■ Problem description
Those lines of the data that hold the word "length" are to be copied out.

■ Data for this exercise

theorem setFunction_next {s t : State} {r : Fin Config.nfsel} {off : Nat} {code : BitVec 3}
    (h : RB.setFunction r off code s = .next t) : s.mapped = true ∧ t = fieldWritten r off code s := by
  cases hm : s.mapped
  · rw [setFunction_unmapped hm] at h
    cases h
  · rw [setFunction_mapped hm] at h
    cases h
    exact ⟨rfl, rfl⟩

theorem setBit_next {s t : State} {b : Fin Config.nbank} {k : Fin 32} (h : RB.setBit b k s = .next t) :
    s.mapped = true ∧ t = bitWritten b k .high s := by
  cases hm : s.mapped
  · rw [setBit_unmapped hm] at h
    cases h
  · rw [setBit_mapped hm] at h
    cases h
    exact ⟨rfl, rfl⟩

theorem clearBit_next {s t : State} {b : Fin Config.nbank} {k : Fin 32} (h : RB.clearBit b k s = .next t) :
    s.mapped = true ∧ t = bitWritten b k .low s := by
  cases hm : s.mapped
  · rw [clearBit_unmapped hm] at h
    cases h
  · rw [clearBit_mapped hm] at h
    cases h
    exact ⟨rfl, rfl⟩

theorem writeLevel_next {s t : State} {p : Fin Config.npins} {b : Bool} (h : PD.writeLevel p b s = .next t) :
    s.mapped = true ∧ t = pinDriven p (levelOf b) s := by
  cases b
  · obtain ⟨hm, rfl⟩ := clearBit_next h
    exact ⟨hm, bitWritten_pin p .low s⟩
  · obtain ⟨hm, rfl⟩ := setBit_next h
    exact ⟨hm, bitWritten_pin p .high s⟩

/-- Each operation, when it answers a next state, has one of the effects listed for it. -/
theorem exec_effect {i : Instr} {s t : State} (h : exec i s = .next t) : Effect i s t := by
  cases i with
  | rbSetFunction r off code =>
    simp only [exec, execRbSetFunction, whenReady_eq_next] at h
    obtain ⟨hl, h⟩ := h
    split at h
    · obtain ⟨u, hu, hk⟩ := andThen_eq_next.1 h
      obtain ⟨hm, rfl⟩ := setFunction_next hu
      exact ⟨hl, hm, _, _, _, reply_eq_next.1 hk⟩
    · cases h
  | rbSetBit b k =>
    simp only [exec, execRbSetBit, whenReady_eq_next] at h
    obtain ⟨hl, h⟩ := h
    split at h
    · obtain ⟨u, hu, hk⟩ := andThen_eq_next.1 h
      obtain ⟨hm, rfl⟩ := setBit_next hu
      exact ⟨hl, hm, _, _, reply_eq_next.1 hk⟩
    · cases h
  | rbClearBit b k =>
    simp only [exec, execRbClearBit, whenReady_eq_next] at h
    obtain ⟨hl, h⟩ := h
    split at h
    · obtain ⟨u, hu, hk⟩ := andThen_eq_next.1 h
      obtain ⟨hm, rfl⟩ := clearBit_next hu
      exact ⟨hl, hm, _, _, reply_eq_next.1 hk⟩
    · cases h
  | pdConfigureAsOutput p =>
    simp only [exec, execPdConfigureAsOutput, whenReady_eq_next] at h
    obtain ⟨hl, h⟩ := h
    split at h
    · obtain ⟨u, hu, hk⟩ := andThen_eq_next.1 h
      obtain ⟨hm, rfl⟩ := setFunction_next hu
      exact ⟨hl, hm, _, reply_eq_next.1 hk⟩
    · cases h
  | pdWriteLevel p b =>
    simp only [exec, execPdWriteLevel, whenReady_eq_next] at h
    obtain ⟨hl, h⟩ := h
    split at h
    · obtain ⟨u, hu, hk⟩ := andThen_eq_next.1 h
      obtain ⟨hm, rfl⟩ := writeLevel_next hu
      exact ⟨hl, hm, _, reply_eq_next.1 hk⟩
    · cases h
  | encFresh b =>
    simp only [exec, execEncFresh, whenReady_eq_next, reply_eq_next] at h
    exact h
  | encNextBit f =>
    simp only [exec, execEncNextBit, whenReady_eq_next] at h
    obtain ⟨hl, h⟩ := h
    split at h
    · rename_i l f' hn
      exact ⟨hl, l, f', hn, reply_eq_next.1 h⟩
    · cases h
  | engArm =>
    simp only [exec, execEngArm, whenReady_eq_next, reply_eq_next] at h
    exact h
  | engCancel =>
    simp only [exec, execEngCancel, whenReady_eq_next, reply_eq_next] at h
    exact h
  | engTick => exact engTick_next h
  | timerSchedule d =>
    simp only [exec, execTimerSchedule, whenReady_eq_next] at h
    obtain ⟨hl, h⟩ := h
    split at h
    · cases h
    · rename_i hd
      exact ⟨hl, not_lt.1 hd, reply_eq_next.1 h⟩
  | timerDeschedule =>
    simp only [exec, execTimerDeschedule, whenReady_eq_next, reply_eq_next] at h
    exact h
  | mbEnqueue bs =>
    simp only [exec, execMbEnqueue, whenReady_eq_next, reply_eq_next] at h
    obtain ⟨hl, rfl⟩ := h
    refine ⟨hl, ?_⟩
    unfold MB.enqueue
    by_cases h1 : bs.length > Config.capacity
    · exact .inl ⟨h1, by simp [h1]⟩
    · by_cases h2 : s.state = .idle
      · exact .inr (.inr ⟨Nat.not_lt.1 h1, h2, by simp [h1, h2]⟩)
      · exact .inr (.inl ⟨Nat.not_lt.1 h1, h2, by simp [h1, h2]⟩)
  | mbConsume =>
    simp only [exec, execMbConsume, MB.consume, whenReady_eq_next, reply_eq_next] at h
    exact h
  | mbIsEmpty =>
    simp only [exec, execMbIsEmpty, MB.isEmpty, whenReady_eq_next, reply_eq_next] at h
    exact h
  | mbDequeue =>
    simp only [exec, execMbDequeue, MB.dequeue, whenReady_eq_next] at h
    obtain ⟨hl, h⟩ := h
    cases hb : s.buf with
    | nil => simp [hb] at h
    | cons b rest =>
      simp only [hb, reply_eq_next] at h
      exact ⟨hl, b, rest, hb, h⟩
  | sysInit p b =>
    simp only [exec, execSysInit] at h
    split at h
    · cases h
    · rename_i hl
      refine ⟨hl, ?_⟩
      split at h
      · rename_i hb
        exact .inl ⟨.inl hb, reply_eq_next.1 h⟩
      · rename_i hb
        split at h
        · rename_i hq
          exact .inl ⟨.inr hq, reply_eq_next.1 h⟩
        · rename_i q hq
          rw [bringUp_eq, andThen_next, reply_eq_next] at h
          exact .inr ⟨q, (baudOrDefault b).toNat, by omega, finOf_some hq, by omega, h⟩
  | sysTeardown =>
    simp only [exec, execSysTeardown, whenReady_eq_next, reply_eq_next] at h
    exact h
  | devOpen =>
    simp only [exec, execDevOpen, whenReady_eq_next, reply_eq_next] at h
    exact h
  | devWrite d n =>
    simp only [exec, execDevWrite, whenReady_eq_next] at h
    obtain ⟨hl, h⟩ := h
    split at h
    · cases h
    · rename_i hn
      refine ⟨hl, not_not.1 hn, ?_⟩
      unfold MB.enqueue at h
      by_cases h1 : (messageText d n).length > Config.capacity
      · simp only [if_pos h1, reply_eq_next] at h
        exact .inl ⟨h1, h⟩
      · by_cases h2 : s.state = .idle
        · simp only [if_neg h1, h2, ne_eq, not_true_eq_false, if_false, reply_eq_next] at h
          exact .inr (.inr ⟨Nat.not_lt.1 h1, h2, by rw [h, h2]⟩)
        · simp only [if_neg h1, ne_eq, h2, not_false_eq_true, if_true, reply_eq_next] at h
          exact .inr (.inl ⟨Nat.not_lt.1 h1, h2, h⟩)
  | devRead cap ok =>
    simp only [exec, execDevRead, whenReady_eq_next] at h
    obtain ⟨hl, h⟩ := h
    refine ⟨hl, ?_⟩
    split at h
    · exact .inl (reply_eq_next.1 h)
    · exact .inr (reply_eq_next.1 h)
  | devClose =>
    simp only [exec, execDevClose, whenReady_eq_next, reply_eq_next] at h
    exact h

/-- No operation moves the clock (10 R36): only the environment does. -/
theorem effect_now {i : Instr} {s t : State} (he : Effect i s t) : t.now = s.now := by
  cases i <;> simp only [Effect] at he
  case engTick => exact (tickEffect_frame he.2.2).1
  case sysInit => obtain ⟨-, ⟨-, rfl⟩ | ⟨p, rate, -, -, -, rfl⟩⟩ := he <;> rfl
  case engArm => obtain ⟨-, rfl⟩ := he; exact (arm_frame s).1
  case devWrite =>
    obtain ⟨-, -, ⟨-, rfl⟩ | ⟨-, -, rfl⟩ | ⟨-, -, rfl⟩⟩ := he
    · rfl
    · rfl
    · exact (arm_frame _).1
  case mbEnqueue => obtain ⟨-, ⟨-, rfl⟩ | ⟨-, -, rfl⟩ | ⟨-, -, rfl⟩⟩ := he <;> rfl
  case devRead => obtain ⟨-, rfl | rfl⟩ := he <;> rfl
  case rbSetFunction => obtain ⟨-, -, r, o, c, rfl⟩ := he; simp [fieldWritten]
  case rbSetBit => obtain ⟨-, -, r, o, rfl⟩ := he; simp [bitWritten]
  case rbClearBit => obtain ⟨-, -, r, o, rfl⟩ := he; simp [bitWritten]
  case pdConfigureAsOutput => obtain ⟨-, -, r, rfl⟩ := he; simp [fieldWritten]
  case pdWriteLevel => obtain ⟨-, -, r, rfl⟩ := he; simp [pinDriven]
  case encNextBit => obtain ⟨-, l, f, -, rfl⟩ := he; rfl
  case mbDequeue => obtain ⟨-, l, f, -, rfl⟩ := he; rfl
  case timerSchedule => obtain ⟨-, -, rfl⟩ := he; rfl
  all_goals (obtain ⟨-, rfl⟩ := he; rfl)

end Sys2Proof.Machine
end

■ Output of the task
    by_cases h1 : bs.length > Config.capacity
      by_cases h1 : (messageText d n).length > Config.capacity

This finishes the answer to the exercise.